● What is expected
In the entries that follow, the lines from the one with "def Obligations.ResetStateIsSound : Prop" through the one with "def Obligations.LatchLeavesOnlyByReset : Prop" are the ones to write out, exactly and with both ends included. Nothing else should appear.

● Extracted information
-- ==== Sys2Proof/Certificates/Slice0/Obligations.lean ====
section
/-! DEFINITION. The statements for the provers, each a Prop that says what a rule of spec/ or the model's log says. -/

open Sys2Proof Sys2Proof.Machine

/-! ## The step and the commands as a whole -/

/-- A step takes the command at the front of the queue and executes it on the state with the rest of the queue (log 1). -/
def Obligations.StepRunsTheFrontCommand : Prop :=
  ∀ (i : Instr) (rest : List Instr) (s : State), s.pending = i :: rest → step s = exec i { s with pending := rest }

/-- A step on an empty queue is one millisecond of the time base (00 section 6.2; that a step stands for it is the model's choice,
log 2): every running timer counts down, and nothing else changes. -/
def Obligations.IdleStepIsOneMillisecond : Prop :=
  ∀ s : State, s.pending = [] → step s = .next { s with
    sample := s.sample.map (fun m => { m with watch := m.watch.map (fun n => n - 1) })
    seq := s.seq.map (fun r => { r with
      tripFail := r.tripFail.map (fun n => n - 1)
      closeFail := r.closeFail.map (fun n => n - 1)
      dead := r.dead.map (fun n => n - 1)
      reclaim := r.reclaim.map (fun n => n - 1)
      window := r.window.map (fun n => n - 1) })
    hunts := s.hunts.map (fun h => h.map (fun h => { h with hold := h.hold.map (fun n => n - 1) }))
    link := { s.link with devices := s.link.devices.map (fun p => (p.1, { p.2 with
      inFlight := p.2.inFlight.map (fun o => { o with timer := o.timer.map (fun n => n - 1) })
      probe := p.2.probe.map (fun n => n - 1) })) }
    att := { s.att with timer := s.att.timer.map (fun n => n - 1) } }

/-- No rule of the manual stops the part (log 32), and no command touches the queue (log 1): every command, well formed or not, ends in
a next state from every state, with what waits in its order. -/
def Obligations.CommandsEndAndKeepTheQueue : Prop := ∀ (i : Instr) (s : State), ∃ t, exec i s = .next t ∧ t.pending = s.pending

/-- What the port takes a transaction to be (11 R197, R199, R200). The frame of every well-formed host command, whatever bytes follow it
in its transaction, is taken as that command, its payload byte for byte. A transaction of no complete byte is the empty one, and no other
is. A frame without a length byte, with one above 60, with fewer than L + 4 bytes in its transaction, or whose CRC-16 fails, is a frame
error with the first byte as its code. A good frame whose code is 63 or above names no command. How the fields of a payload are laid out
in those bytes is no part of it: that SET_CALENDAR carries its weekday after the calendar time, that AMEND_TAG carries its changes as
optional fields (log 16) and that PERPETUAL is the repeat byte 255 (log 17) is said by the statements of those commands. -/
def Obligations.CommandFramesReadBack : Prop :=
  (∀ (i : Instr) (bytes extra : List Byte) (carrier : Bool), i.wellFormed = true → i.transaction = some bytes →
    (∀ p c, i = .readLink p c → carrier = c) → Instr.ofTransaction (bytes ++ extra) carrier = i)
  ∧ (∀ (bytes : List Byte) (carrier : Bool), Instr.ofTransaction bytes carrier = .emptyTransaction ↔ bytes = [])
  ∧ (∀ (code : Byte) (carrier : Bool), Instr.ofTransaction [code] carrier = .frameError code)
  ∧ (∀ (code l : Byte) (rest : List Byte) (carrier : Bool), (60 < l.toNat ∨ rest.length < l.toNat + 2) →
    Instr.ofTransaction (code :: l :: rest) carrier = .frameError code)
  ∧ ∀ (code l a b : Byte) (p extra : List Byte) (carrier : Bool), l.toNat ≤ 60 → p.length = l.toNat →
    ([a, b] ≠ wordBytes (crc16 (code :: l :: p)) →
      Instr.ofTransaction (code :: l :: (p ++ [a, b] ++ extra)) carrier = .frameError code)
    ∧ ([a, b] = wordBytes (crc16 (code :: l :: p)) → 63 ≤ code.toNat →
      Instr.ofTransaction (code :: l :: (p ++ [a, b] ++ extra)) carrier = .unknownCommand code)

/-! ## What every step keeps -/

/-- After every step from a state in which it is so, the attention line is asserted exactly while some pending notice's level exceeds the
mask level (10 section 10.2), and the backup trip line exactly while some feeder is in BREAKER_FAIL (03 section 3.1): each of the two
alone. -/
def Obligations.LinesFollowNoticesAndFailures : Prop :=
  ∀ s t : State, step s = .next t →
    (s.lineSound = true → t.lineSound = true) ∧ (s.backupSound = true → t.backupSound = true)

/-- Every Feeder Condition record is the one that a derivation would work out (06 section 6.5), after every step from a state in which
it is so and in which no two tags bear one number. -/
def Obligations.ConditionsStayDerived : Prop :=
  ∀ s t : State, s.tagsSound = true → s.condSound = true → step s = .next t → t.condSound = true

/-- After every step from a state in which it is so: at most 48 tags and no two with one number (04 section 4.1); the device records
in ascending order of address, with no more orders in flight than the outstanding limit, itself at most 4 (09 sections 9.1 and 9.3); and
the pending notices in ascending order of kind and scope, so that no two are of one kind and scope (10 section 10.1; that the set is an
ordered list is the model's): each of the three alone. -/
def Obligations.TablesStaySound : Prop :=
  ∀ s t : State, step s = .next t →
    (s.tagsSound = true → t.tagsSound = true) ∧ (s.ordersSound = true → t.ordersSound = true)
    ∧ (s.noticesSound = true → t.noticesSound = true)

/-- Every running sum within 1,000,000 and every interval count within 6000 (01 section 1.3), after every step that began so. -/
def Obligations.SumsStayWithinBounds : Prop :=
  ∀ s t : State, s.sumsSound = true → step s = .next t → t.sumsSound = true

/-- A hunt is in a non-final state exactly while its feeder is in HUNT (03 section 3.8), after every step that began so. -/
def Obligations.HuntsRunWhileInHunt : Prop :=
  ∀ s t : State, s.huntsSound = true → step s = .next t → t.huntsSound = true

/-- No shot counter exceeds 4 (03 section 3.4): after every step from a state in which it is so and in which every shot count that
the store holds or is about to hold lies in 0 to 4, both are so again. -/
def Obligations.ShotsNeverExceedFour : Prop :=
  ∀ s t : State, s.shotsSound = true → step s = .next t → t.shotsSound = true

/-- Each of these holds right after reset. -/
def Obligations.ResetStateIsSound : Prop :=
  State.reset.lineSound = true ∧ State.reset.backupSound = true ∧ State.reset.condSound = true
    ∧ State.reset.tagsSound = true ∧ State.reset.ordersSound = true ∧ State.reset.noticesSound = true ∧ State.reset.sumsSound = true
    ∧ State.reset.huntsSound = true ∧ State.reset.shotsSound = true

/-- No close is issued on a feeder that a NO_CLOSE tag, live or frozen, names (03 section 3.8): a command of a state whose Feeder
Condition records are as derived leaves no close drive newly asserted there. -/
def Obligations.NoCloseUnderANoCloseTag : Prop :=
  ∀ (i : Instr) (s t : State) (f : Feeder), s.condSound = true → exec i s = .next t →
    (s.seq.get f).closeDrive = false → t.tagged f .noClose = true → (t.seq.get f).closeDrive = false

/-- The fallback latch is cleared by a warm or cold reset and by nothing else (10 section 10.3): the command that clears it is a
reset, or the transaction, one that is not empty, that performs a pending RESET_PART (11 section 11.4). -/
def Obligations.LatchLeavesOnlyByReset : Prop :=
  ∀ (i : Instr) (s t : State), s.latch = true → exec i s = .next t → t.latch = false →
    (∃ pins, i = .coldReset pins) ∨ (∃ pins, i = .warmReset .pin pins)
      ∨ (s.port.phase = .resetPending ∧ (i.frame.isSome = true ∨ (∃ b, i = .frameError b) ∨ (∃ c, i = .unknownCommand c)
        ∨ ∃ pins, i = .warmReset .transaction pins))

/-! ## The Command Port and the resets (11) -/

/-- COLD_RESET ends in a next state from every state: the part after a cold reset, field by field, with the position contacts, the
carrier detect line and the select line as they stand (00 section 6.4 and the sections on resets of each chapter). The queue is the
model's own and stays; State.reset is this with every breaker open, no carrier, no transaction and nothing waiting (the pins at
power-on are the model's choice, logs 5 and 6). -/
def Obligations.ColdResetLeaves : Prop :=
  (∀ (pins : Pins) (s : State), exec (.coldReset pins) s = .next {
    pending := s.pending
    contacts := pins.contacts
    backup := false
    sample := Four.fill ⟨.lost, none, 0, none, 50⟩
    engine := Four.fill ⟨Five.fill ⟨false, 0, false, none⟩, none⟩
    store := ⟨Four.fill (Four.fill .empty), Four.fill .empty, Four.fill .empty, .closed, 1⟩
    seq := pins.contacts.map (fun c => {
      state := if c.decode = .closed then .closed else .lockout .coldReset
      shots := 0
      tripElement := none
      tripFail := none
      closeFail := none
      dead := none
      reclaim := none
      window := none
      tripDrive := false
      closeDrive := false
      position := c.decode
      huntTest := false })
    tags := []
    cal := {
      clock := none
      trim := 0
      prescaler := 0
      secondLength := 32768
      windows := Four.fill none
      active := Four.fill false
      floors := ⟨0, 0⟩
      declarations := ⟨none, none⟩
      levels := ⟨0, 0⟩
      schedule := [] }
    inputs := Four.fill { forced := none, hostBlock := false, restorePending := true, measLost := false }
    latch := false
    cond := Four.fill {
      level := 5
      group := none
      source := .safeSubstitute
      causes := {
        tagNoReclose := false
        tagNoClose := false
        seasonReclose := true
        seasonHunt := true
        measLost := false
        fallback := false
        restorePending := true
        hostBlock := false }
      workMode := false
      wish := true
      exclusion := .sections [] }
    sections := Four.fill []
    hunts := Four.fill none
    link := {
      devices := []
      sending := none
      carrier := pins.carrier
      clearWaits := true
      resends := []
      limit := 2
      tagCounter := 0
      lastChosen := Four.fill none }
    att := {
      notices := []
      mask := 0
      levels := ⟨7, 7, 6, 6, 6, 5, 5, 4, 4, 3, 3, 3, 2⟩
      line := false
      period := 0
      action := .alert
      timer := none
      expiries := 0 }
    port := {
      buffer := ⟨.ok, 2#8, [0#8, 0#8, 0#8]⟩
      kind := .cold
      warmCount := 0
      marker := 0#8
      phase := if pins.selected then .cut else .ready } })
  ∧ exec (.coldReset ⟨Four.fill ⟨false, true⟩, false, false, 0⟩) State.reset = .next State.reset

● Answer to this exercise
def Obligations.ResetStateIsSound : Prop :=
  State.reset.lineSound = true ∧ State.reset.backupSound = true ∧ State.reset.condSound = true
    ∧ State.reset.tagsSound = true ∧ State.reset.ordersSound = true ∧ State.reset.noticesSound = true ∧ State.reset.sumsSound = true
    ∧ State.reset.huntsSound = true ∧ State.reset.shotsSound = true

/-- No close is issued on a feeder that a NO_CLOSE tag, live or frozen, names (03 section 3.8): a command of a state whose Feeder
Condition records are as derived leaves no close drive newly asserted there. -/
def Obligations.NoCloseUnderANoCloseTag : Prop :=
  ∀ (i : Instr) (s t : State) (f : Feeder), s.condSound = true → exec i s = .next t →
    (s.seq.get f).closeDrive = false → t.tagged f .noClose = true → (t.seq.get f).closeDrive = false

/-- The fallback latch is cleared by a warm or cold reset and by nothing else (10 section 10.3): the command that clears it is a
reset, or the transaction, one that is not empty, that performs a pending RESET_PART (11 section 11.4). -/
def Obligations.LatchLeavesOnlyByReset : Prop :=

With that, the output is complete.